Patient safety event triage, determining whether a clinical event is reportable under jurisdiction-specific policy, is a high-stakes task typically performed manually by patient safety experts. Although LLMs may support this workflow, reliable evaluation is limited by the lack of benchmarks to capture evidence-grounded policy reasoning, proactive information seeking for incomplete reports, and principled abstention in irreducibly ambiguous cases. We address this gap with a policy-grounded construction methodology centered on the clause card, a structured representation that factorizes regulatory text into auditable decision specifications. Combining clause cards with anchor-driven instantiation and closed-loop verification, our scalable pipeline produces narratives with by-construction ground truth and naturally supports generating missing information and uncertain variants. We instantiate this method on Minnesota's 29 Reportable Adverse Health Events, producing PSEBench, a 5,074-case benchmark with an agentic evaluation environment. Evaluation on 15 representative LLMs reveals consistent capability trends, demonstrates the benchmark's utility, and identifies actionable gaps toward reliable LLM-based patient safety event triage.

Editorial analysis

A structured set of objections, weighed in public.

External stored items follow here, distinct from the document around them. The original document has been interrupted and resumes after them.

/-- Settles O45: the digest is written from the bytes of one final compression of the buffered bytes. -/
theorem b2FinalWritesDigest : Obligations.B2FinalWritesDigest := by
  unfold Obligations.B2FinalWritesDigest
  refine ⟨rfl, fun s h hh => ⟨fun hvalid _ _ => ?_, execB2Final_of_invalid⟩⟩
  rw [← padBlock_buffered, ← b2Finish_eq] at hh
  subst hh
  exact ⟨_, execB2Final_eq hvalid, rfl,
    fun j hj => (arrayByte_packWords _ j.isLt).trans (digestByte_of_lt hj j.isLt),
    fun j hj => (arrayByte_packWords _ j.isLt).trans (digestByte_of_ge hj)⟩

/-- Settles O43: the two checks of R250 in their order, after which the context is `b2Load` of the registers. -/
theorem b2InitBuildsHasher : Obligations.B2InitBuildsHasher := by
  unfold Obligations.B2InitBuildsHasher
  refine ⟨rfl, fun s => ⟨fun hmin hmax hkey => ?_, execB2Init_of_outlen, execB2Init_of_keylen⟩⟩
  have hctx := b2Load_eq s.outlen.toNat (bytesOf s.klen.toNat (keyB s))
  rw [bytesOf_length, padBlock_bytesOf, b2Start_registers] at hctx
  rw [execB2Init_of_lengths hmin hmax hkey, hctx]

end Sys2Proof.Proofs
end

section
/-! The system commands (46_system.md): the host's view of `RESULT` after a completion, the word and the meaning
of a legal `ZEROIZE`, and the reset state that the full mask leaves (R287). -/

namespace Sys2Proof.Proofs

open Sys2Proof.Machine

/-! ### `RESULT` after a completion (R23, R290) -/

@[simp] theorem regRead_result_complete (opc : Byte) (c : Code) (s : State) :
    regRead (complete opc c s) .result = (0#16 ++ opc) ++ codeByte c := rfl

/-! ### The command `ZEROIZE` (R281) -/

theorem wellFormed_zeroize_iff (arg : Byte) :
    (Instr.zeroize arg).wellFormed = true ↔ arg.extractLsb' 5 3 = 0#3 := beq_iff_eq

/-- The word of a mask: the opcode in the low byte, the mask one byte up (R101). -/
theorem encode_zeroize (arg : Byte) : encode (.zeroize arg) = 0x00000001#32 + (arg.zeroExtend 32 <<< 8) := by
  have hword : (encode (.zeroize arg)).toNat = arg.toNat * 2 ^ 8 + 1 := by
    rw [encode, argOf, opcodeOf, toNat_append_eq_add, toNat_append_eq_add, BitVec.toNat_ofNat, Nat.zero_mod,
      Nat.zero_mul, Nat.zero_add]
    rfl
  refine BitVec.eq_of_toNat_eq (hword.trans ?_)
  bv_omega

theorem execZeroize_of_wellFormed {arg : Byte} (h : (Instr.zeroize arg).wellFormed = true) (s : State) :
    exec (.zeroize arg) s = .next (complete 0x01#8 .ok (zeroizeMask arg s)) :=
  if_neg (ne_false_of_eq_true h)

/-- The full mask selects every field but the record of the commands so far and the model's own (R287). -/
theorem zeroizeMask_all (s : State) :
    zeroizeMask 0x1F#8 s = { State.reset with
      code := s.code, lastop := s.lastop, sticky := s.sticky, pending := s.pending, response := s.response } := by
  rw [zeroizeMask_eq]
  rfl

/-! ### The obligations -/

/-- Settles O22: a legal mask passes the check, and `zeroizeMask_eq` gives the fields that its bits select. -/
theorem zeroizeDestroysSelected : Obligations.ZeroizeDestroysSelected := by
  unfold Obligations.ZeroizeDestroysSelected
  intro arg s hmask
  have hlegal := (wellFormed_zeroize_iff arg).2 hmask
  refine ⟨encode_zeroize arg ▸ decode_encode hlegal, ?_⟩
  rw [execZeroize_of_wellFormed hlegal, complete_ok, zeroizeMask_eq]
  rfl

/-- Settles O21: the word is the encoding of `NOP`, which is a completion with `OK` and no more. -/
theorem nopCompletes : Obligations.NopCompletes := by
  unfold Obligations.NopCompletes
  exact ⟨decode_encode (i := .nop) rfl, fun s =>
    ⟨complete 0x00#8 .ok s, rfl, complete_ok 0x00#8 s, regRead_result_complete 0x00#8 .ok s⟩⟩

/-- Settles O23: the full mask is legal and `zeroizeMask_all` gives what it leaves. -/
theorem zeroizeAllLeavesResetState : Obligations.ZeroizeAllLeavesResetState := by
  unfold Obligations.ZeroizeAllLeavesResetState
  intro s
  refine ⟨_, execZeroize_of_wellFormed rfl s, regRead_result_complete 0x01#8 .ok _, ?_⟩
  rw [complete_ok, zeroizeMask_all]
  rfl

end Sys2Proof.Proofs
end

section
/-! The invariant of the state (60_exceptions.md R302) and reset (70_reset_and_hazards.md R330, R331). The invariant is
about the engines only, so of all a step can be (`StepKind`) just a command can break it; and a command's end is a
state that meets it with one context, and what is tied to that context, replaced. -/

namespace Sys2Proof.Proofs

open Sys2Proof.Machine

/-! ### The invariant is about the engines (R302) -/

theorem inv_of_engines {s t : State} (h : s.Inv) (heq : engines t = engines s) : t.Inv := by
  simp only [engines, Prod.mk.injEq] at heq
  obtain ⟨hcc, hpl, hb2, hxs, hauth, htag, hdigest⟩ := heq
  exact {
    cc := hcc ▸ h.cc
    pl := hpl ▸ h.pl
    b2 := hb2 ▸ h.b2
    xs := hxs ▸ h.xs
    auth := hauth ▸ h.auth
    gate_valid := hcc ▸ h.gate_valid
    link_valid := by rw [hcc, hpl]; exact h.link_valid
    tag_zero := by rw [hpl, htag]; exact h.tag_zero
    digest_zero := by rw [hb2, hdigest]; exact h.digest_zero }

theorem inv_ite {p : Prop} [Decidable p] {s t : State} (hs : s.Inv) (ht : t.Inv) : (if p then s else t).Inv := by
  by_cases h : p
  · rwa [if_pos h]
  · rwa [if_neg h]

/-! ### The contexts (10_state.md R43 to R46) -/

theorem ccInv_zero : CC.zero.Inv := ⟨Nat.zero_le 64, fun _ => rfl⟩

theorem ccInv_of_valid {c : CC} (hvalid : c.valid = true) (havail : c.avail ≤ 64) : c.Inv :=
  ⟨havail, fun h => absurd hvalid (ne_true_of_eq_false h)⟩

/-- An open gate suits every context: one that is all zero has it open already. -/
theorem ccInv_openGate {c : CC} (h : c.Inv) : CC.Inv { c with gate := false } :=
  ⟨h.avail_le, fun hvalid => congrArg (fun c : CC => { c with gate := false }) (h.invalid_zero hvalid)⟩

theorem valid_of_gate {c : CC} (h : c.Inv) (hgate : c.gate = true) : c.valid = true := by
  by_contra hvalid
  rw [h.invalid_zero (eq_false_of_ne_true hvalid)] at hgate
  cases hgate

theorem xsInv_zero : XS.zero.Inv := ⟨Nat.zero_le 64, fun _ => rfl⟩

theorem xsInv_of_valid {x : XS} (hvalid : x.valid = true) (havail : x.avail ≤ 64) : x.Inv :=
  ⟨havail, fun h => absurd hvalid (ne_true_of_eq_false h)⟩

theorem polyP_pos : 0 < Config.polyP := by decide

/-- A context without a key, whatever it says of a finished tag and of the link (R44). -/
theorem plInv_unkeyed (done link : Bool) : PL.Inv { PL.zero with done := done, link := link } where
  not_both h := absurd h.1 Bool.false_ne_true
  r_lt := Nat.two_pow_pos 124
  h_lt := polyP_pos
  lfill_le := Nat.zero_le 15
  invalid_zero _ := rfl

/-- The link is tied to the ChaCha20 context only (R302). -/
theorem plInv_setLink {p : PL} (h : p.Inv) (link : Bool) : PL.Inv { p with link := link } where
  not_both := h.not_both
  r_lt := h.r_lt
  h_lt := h.h_lt
  lfill_le := h.lfill_le
  invalid_zero hvalid := congrArg (fun p : PL => { p with link := link }) (h.invalid_zero hvalid)

/-- The clamp clears the four highest bits (R183). -/
theorem clamp_lt (v : BitVec 128) : (clamp v).toNat < 2 ^ 124 := by
  rw [clamp, BitVec.toNat_and]
  exact Nat.and_le_right.trans_lt (by decide)

theorem plInv_polyLoad (k : List Byte) : (polyLoad k).Inv where
  not_both h := absurd h.2 Bool.false_ne_true
  r_lt := clamp_lt _
  h_lt := polyP_pos
  lfill_le := Nat.zero_le 15
  invalid_zero h := nomatch h

/-- A keyed context keeps its invariant byte by byte: a stored byte is not the block's last, and a full block leaves a
residue and an empty buffer (R181, R186). -/
theorem plInv_polyAbsorb {p : PL} (h : p.Inv) (hvalid : p.valid = true) (b : Byte) : (polyAbsorb b p).Inv := by
  have hkeyed : (polyAbsorb b p).valid ≠ false := by rw [polyAbsorb_valid, hvalid]; decide
  have hbounds : (polyAbsorb b p).h < Config.polyP ∧ (polyAbsorb b p).lfill ≤ 15 := by
    have hfill := h.lfill_le
    rcases polyAbsorb_cases b p with ⟨hne, habsorb⟩ | ⟨-, habsorb⟩ <;> rw [habsorb]
    · exact ⟨h.h_lt, by rw [polyStore_lfill]; omega⟩
    · exact ⟨Nat.mod_lt _ polyP_pos, Nat.zero_le 15⟩
  obtain ⟨hh, hlfill⟩ := hbounds
  exact {
    not_both := by rw [polyAbsorb_valid, polyAbsorb_done]; exact h.not_both
    r_lt := by rw [polyAbsorb_r]; exact h.r_lt
    h_lt := hh
    lfill_le := hlfill
    invalid_zero := fun hinvalid => absurd hinvalid hkeyed }

/-- A context without a running hash, whatever it says of a finished digest (R45). -/
theorem b2Inv_idle (done : Bool) : B2.Inv { B2.zero with done := done } where
  not_both h := absurd h.1 Bool.false_ne_true
  fill_le := Nat.zero_le 128
  outlen_le := Nat.zero_le 64
  outlen_pos h := nomatch h
  t_mod h := nomatch h
  fill_zero h := nomatch h
  invalid_zero _ := rfl

theorem b2Inv_b2Load {ol : Nat} (hmin : 1 ≤ ol) (hmax : ol ≤ 64) (key : List Byte) : (b2Load ol key).Inv where
  not_both h := absurd h.2 Bool.false_ne_true
  fill_le := b2Load_fill_le ol key
  outlen_le := hmax
  outlen_pos _ := hmin
  t_mod _ := rfl
  fill_zero _ _ := rfl
  invalid_zero h := nomatch h

/-- Making room for a byte: the counter advances by a whole block, or nothing changes (R251, R255). -/
theorem b2Flush_fill_t {c : B2} (hfill : c.fill ≤ 128) (ht : c.t.toNat % 128 = 0) :
    (b2Flush c).fill < 128 ∧ (b2Flush c).t.toNat % 128 = 0 := by
  by_cases hfull : c.fill = 128
  · rw [b2Flush_of_full hfull]
    refine ⟨Nat.succ_pos 127, ?_⟩
    rw [BitVec.toNat_add, BitVec.toNat_ofNat]
    omega
  · rw [b2Flush_of_room hfull]
    exact ⟨by omega, ht⟩

theorem b2Inv_b2Absorb {c : B2} (h : c.Inv) (hvalid : c.valid = true) (b : Byte) : (b2Absorb b c).Inv := by
  obtain ⟨hroom, ht⟩ := b2Flush_fill_t h.fill_le (h.t_mod hvalid)
  have hrunning : (b2Absorb b c).valid ≠ false := by rw [b2Absorb_valid, hvalid]; decide
  exact {
    not_both := by rw [b2Absorb_valid, b2Absorb_done]; exact h.not_both
    fill_le := hroom
    outlen_le := by rw [b2Absorb_outlen]; exact h.outlen_le
    outlen_pos := by rw [b2Absorb_valid, b2Absorb_outlen]; exact h.outlen_pos
    t_mod := fun _ => ht
    fill_zero := fun _ hempty => absurd hempty (Nat.succ_ne_zero _)
    invalid_zero := fun hinvalid => absurd hinvalid hrunning }

/-! ### Replacing a context and what is tied to it (R38, R39, R47, R302) -/

section
variable {s : State}

/-- A linked tag needs the ChaCha20 context valid. -/
theorem inv_setCC {c : CC} (h : s.Inv) (hc : c.Inv) (hlink : s.pl.link = true → c.valid = true) :
    State.Inv { s with cc := c } :=
  { h with cc := hc, gate_valid := valid_of_gate hc, link_valid := hlink }

theorem inv_setPL {p : PL} {tag : Vector Word 4} {auth : Auth} (h : s.Inv) (hp : p.Inv)
    (hlink : p.link = true → s.cc.valid = true) (htag : p.done = false → tag = Vector.replicate 4 0)
    (hauth : ¬(auth.ok = true ∧ auth.fail = true)) : State.Inv { s with pl := p, tag := tag, auth := auth } :=
  { h with pl := hp, auth := hauth, link_valid := hlink, tag_zero := htag }

theorem inv_setB2 {b : B2} {digest : Vector Word 16} (h : s.Inv) (hb : b.Inv)
    (hdigest : b.done = false → digest = Vector.replicate 16 0) : State.Inv { s with b2 := b, digest := digest } :=
  { h with b2 := hb, digest_zero := hdigest }

theorem inv_setXS {x : XS} (h : s.Inv) (hx : x.Inv) : State.Inv { s with xs := x } := { h with xs := hx }

theorem inv_zeroizeCC (h : s.Inv) : (zeroizeCC s).Inv :=
  inv_setCC
    (inv_setPL h (plInv_setLink h.pl false) (fun hlink => nomatch hlink) h.tag_zero h.auth) ccInv_zero
    (fun hlink => nomatch hlink)

theorem inv_zeroizePL (h : s.Inv) : (zeroizePL s).Inv :=
  inv_setPL h (plInv_unkeyed false false) (fun hlink => nomatch hlink) (fun _ => rfl) (fun hboth => nomatch hboth.1)

theorem inv_zeroizeB2 (h : s.Inv) : (zeroizeB2 s).Inv := inv_setB2 h (b2Inv_idle false) (fun _ => rfl)

theorem inv_zeroizeXS (h : s.Inv) : (zeroizeXS s).Inv := inv_setXS h xsInv_zero

theorem inv_zeroizeMask (arg : Byte) (h : s.Inv) : (zeroizeMask arg s).Inv := by
  have hcc := inv_ite (p := argMaskBit arg 0) (inv_zeroizeCC h) h
  have hpl := inv_ite (p := argMaskBit arg 1) (inv_zeroizePL hcc) hcc
  have hb2 := inv_ite (p := argMaskBit arg 2) (inv_zeroizeB2 hpl) hpl
  have hxs := inv_ite (p := argMaskBit arg 3) (inv_zeroizeXS hb2) hb2
  exact inv_ite (inv_of_engines hxs rfl) hxs

/-! ### The loops of the data commands (R161, R181, R231, R251) -/

/-- Passes that keep the invariant and the engine valid, from a state where it is. -/
theorem inv_forUpTo {valid : State → Bool} {body : Nat → State → State}
    (hbody : ∀ i u, u.Inv → valid u = true → (body i u).Inv ∧ valid (body i u) = true) (h : s.Inv)
    (hvalid : valid s = true) (n : Nat) : (forUpTo body n s).Inv :=
  (forUpTo_invariant (fun _ u => u.Inv ∧ valid u = true) body n s ⟨h, hvalid⟩
    fun i u _ ⟨hu, hv⟩ => hbody i u hu hv).1

theorem inv_ccXorByte (i : Nat) (h : s.Inv) (hvalid : s.cc.valid = true) :
    (ccXorByte i s).Inv ∧ (ccXorByte i s).cc.valid = true := by
  have hcc := ccXorByte_ccAfter i s
  have hafter : (ccAfter s.cc 1).valid = true := hvalid
  refine ⟨inv_of_engines (inv_setCC h (ccInv_of_valid hafter (availAfter_le h.cc.avail_le 1)) fun _ => hafter) ?_,
    hcc ▸ hafter⟩
  simp only [engines, hcc, ccXorByte_pl, ccXorByte_b2, ccXorByte_xs, ccXorByte_auth, ccXorByte_tag, ccXorByte_digest]

theorem inv_xsXorByte (i : Nat) (h : s.Inv) (hvalid : s.xs.valid = true) :
    (xsXorByte i s).Inv ∧ (xsXorByte i s).xs.valid = true := by
  have hxs := xsXorByte_xsAfter i s
  have hafter : (xsAfter s.xs 1).valid = true := hvalid
  refine ⟨inv_of_engines (inv_setXS h (xsInv_of_valid hafter (availAfter_le h.xs.avail_le 1))) ?_, hxs ▸ hafter⟩
  simp only [engines, hxs, xsXorByte_cc, xsXorByte_pl, xsXorByte_b2, xsXorByte_auth, xsXorByte_tag, xsXorByte_digest]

Desk editor's note, referee report, simulated authors' rebuttal, and a circularity audit. Tearing a paper down is the easy half of reading it; the pith above is the substance, this is the friction.

Referee Report

2 major / 2 minor

Summary. The paper introduces PSEBench, a 5,074-case benchmark for evaluating LLMs on patient safety event triage. It centers on clause cards as a structured factorization of regulatory text (Minnesota's 29 Reportable Adverse Health Events) into auditable decision specifications, combined with anchor-driven instantiation and closed-loop verification to generate narratives that carry by-construction ground truth. The pipeline supports generation of missing-information and uncertain variants, and an agentic evaluation environment is used to assess 15 LLMs, revealing capability trends and gaps in evidence-grounded reasoning, proactive information seeking, and principled abstention.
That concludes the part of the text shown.